▶ _Stored data_:
◇ ◇ ◇

-- ==== Sys2Proof/Laws/PerInstr.lean ====
section
/-!
SUPPORT. Encoding and decoding, instruction by instruction: the fields of every encoded instruction fit their places, and the decoder
reads the instruction back from them (R44 to R50, R53). What fields and parcels have to do with each other stands first.
-/
namespace Sys2Proof.Laws.Coding
open Sys2Proof Sys2Proof.Machine
set_option Elab.async false

/-! Codes -/

theorem ofByte_toByte (o : Opnd) : Opnd.ofByte o.toByte = o := by
  cases o with
  | v n => simp [Opnd.toByte, Opnd.ofByte, n.isLt]
  | s n => revert n; decide
  | x n => revert n; decide
  | p n => revert n; decide
  | rsv n => revert n; decide
  | _ => rfl
theorem toByte_lt (o : Opnd) : o.toByte < 256 := by
  cases o with
  | v n => simp only [Opnd.toByte]; omega
  | s n => simp only [Opnd.toByte]; omega
  | x n => simp only [Opnd.toByte]; omega
  | p n => simp only [Opnd.toByte]; omega
  | rsv n => simp only [Opnd.toByte]; omega
  | _ => decide
theorem predOf (p : Pred) : Pred.ofNat p.toNat = p := by
  obtain ⟨r, n⟩ := p; revert r n; decide
theorem pred_lt (p : Pred) : p.toNat < 16 := by obtain ⟨r, n⟩ := p; revert r n; decide
theorem pred_ne (p : Pred) (h : p.ok = true) : p.toNat ≠ 8 := by obtain ⟨r, n⟩ := p; revert r n; decide

theorem of_TypeCode (x : TypeCode) : TypeCode.ofCode x.toCode = some x := by cases x <;> rfl
theorem lt_TypeCode (x : TypeCode) : x.toCode < 32 := by cases x <;> decide
theorem of_IdCode (x : IdCode) : IdCode.ofCode x.toCode = some x := by cases x <;> rfl
theorem lt_IdCode (x : IdCode) : x.toCode < 32 := by cases x <;> decide
theorem of_EngClass (x : EngClass) : EngClass.ofCode x.toCode = some x := by cases x <;> rfl
theorem lt_EngClass (x : EngClass) : x.toCode < 32 := by cases x <;> decide
theorem of_Cond (x : Cond) : Cond.ofCode x.toCode = some x := by cases x <;> rfl
theorem lt_Cond (x : Cond) : x.toCode < 32 := by cases x <;> decide
theorem of_FCond (x : FCond) : FCond.ofCode x.toCode = some x := by cases x <;> rfl
theorem lt_FCond (x : FCond) : x.toCode < 32 := by cases x <;> decide
theorem of_ExtW (x : ExtW) : ExtW.ofCode x.toCode = some x := by cases x <;> rfl
theorem lt_ExtW (x : ExtW) : x.toCode < 32 := by cases x <;> decide
theorem of_Narrow (x : Narrow) : Narrow.ofCode x.toCode = some x := by cases x <;> rfl
theorem lt_Narrow (x : Narrow) : x.toCode < 32 := by cases x <;> decide
theorem of_Rnd (x : Rnd) : Rnd.ofCode x.toCode = some x := by cases x <;> rfl
theorem lt_Rnd (x : Rnd) : x.toCode < 32 := by cases x <;> decide
theorem of_SrcCode (x : SrcCode) : SrcCode.ofCode x.toCode = some x := by cases x <;> rfl
theorem lt_SrcCode (x : SrcCode) : x.toCode < 32 := by cases x <;> decide
theorem of_RedOp (x : RedOp) : RedOp.ofCode x.toCode = some x := by cases x <;> rfl
theorem lt_RedOp (x : RedOp) : x.toCode < 32 := by cases x <;> decide
theorem of_ShflMode (x : ShflMode) : ShflMode.ofCode x.toCode = some x := by cases x <;> rfl
theorem lt_ShflMode (x : ShflMode) : x.toCode < 32 := by cases x <;> decide
theorem of_VoteMode (x : VoteMode) : VoteMode.ofCode x.toCode = some x := by cases x <;> rfl
theorem lt_VoteMode (x : VoteMode) : x.toCode < 32 := by cases x <;> decide
theorem of_LdwSrc (x : LdwSrc) : LdwSrc.ofCode x.toCode = some x := by cases x <;> rfl
theorem lt_LdwSrc (x : LdwSrc) : x.toCode < 32 := by cases x <;> decide
theorem of_AtomOp (x : AtomOp) : AtomOp.ofCode x.toCode = some x := by cases x <;> rfl
theorem lt_AtomOp (x : AtomOp) : x.toCode < 32 := by cases x <;> decide
theorem of_TlbiScope (x : TlbiScope) : TlbiScope.ofCode x.toCode = some x := by cases x <;> rfl
theorem lt_TlbiScope (x : TlbiScope) : x.toCode < 32 := by cases x <;> decide
theorem of_DSp (x : DSp) : DSp.ofCode x.toCode = some x := by cases x <;> rfl
theorem lt_DSp (x : DSp) : x.toCode < 32 := by cases x <;> decide
theorem of_SSp (x : SSp) : SSp.ofCode x.toCode = some x := by cases x <;> rfl
theorem lt_SSp (x : SSp) : x.toCode < 32 := by cases x <;> decide
theorem of_Comb (x : Comb) : Comb.ofCode x.toCode x.toC = x := by cases x <;> simp [Comb.ofCode, Comb.toCode, Comb.toC, ofByte_toByte]
theorem lt_Comb (x : Comb) : x.toCode < 4 := by cases x <;> simp [Comb.toCode]
theorem toC_lt (x : Comb) : x.toC < 256 := by cases x <;> simp [Comb.toC, toByte_lt]
theorem lt_Bool (x : Bool) : x.toNat < 2 := by cases x <;> decide
theorem of_Bool (x : Bool) (n : Nat) (h : n = x.toNat) : (n == 1) = x := by subst h; cases x <;> rfl
theorem and_left {a b : Bool} (h : (a && b) = true) : a = true := by simp at h; exact h.1
theorem of_fin (k : Nat) (x : Fin k) (n : Nat) (h : n = x.val) : finOr k n = .ok x := by subst h; simp [finOr]
theorem fin_self {k : Nat} (x : Fin k) : finOr k x.val = .ok x := of_fin k x _ rfl
theorem or_some {α : Type} (x : α) : orCode (some x) = .ok x := rfl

◇ ◇ ◇

▶ _ABOUT THIS TASK_: There is a run of lines above from the one with "theorem of_SSp (x" to the one with "h; exact h.1"; print exactly that run, both ends included, and nothing else.

▶ _EXERCISE RESPONSE_:
theorem of_SSp (x : SSp) : SSp.ofCode x.toCode = some x := by cases x <;> rfl
theorem lt_SSp (x : SSp) : x.toCode < 32 := by cases x <;> decide
theorem of_Comb (x : Comb) : Comb.ofCode x.toCode x.toC = x := by cases x <;> simp [Comb.ofCode, Comb.toCode, Comb.toC, ofByte_toByte]
theorem lt_Comb (x : Comb) : x.toCode < 4 := by cases x <;> simp [Comb.toCode]
theorem toC_lt (x : Comb) : x.toC < 256 := by cases x <;> simp [Comb.toC, toByte_lt]
theorem lt_Bool (x : Bool) : x.toNat < 2 := by cases x <;> decide
theorem of_Bool (x : Bool) (n : Nat) (h : n = x.toNat) : (n == 1) = x := by subst h; cases x <;> rfl
theorem and_left {a b : Bool} (h : (a && b) = true) : a = true := by simp at h; exact h.1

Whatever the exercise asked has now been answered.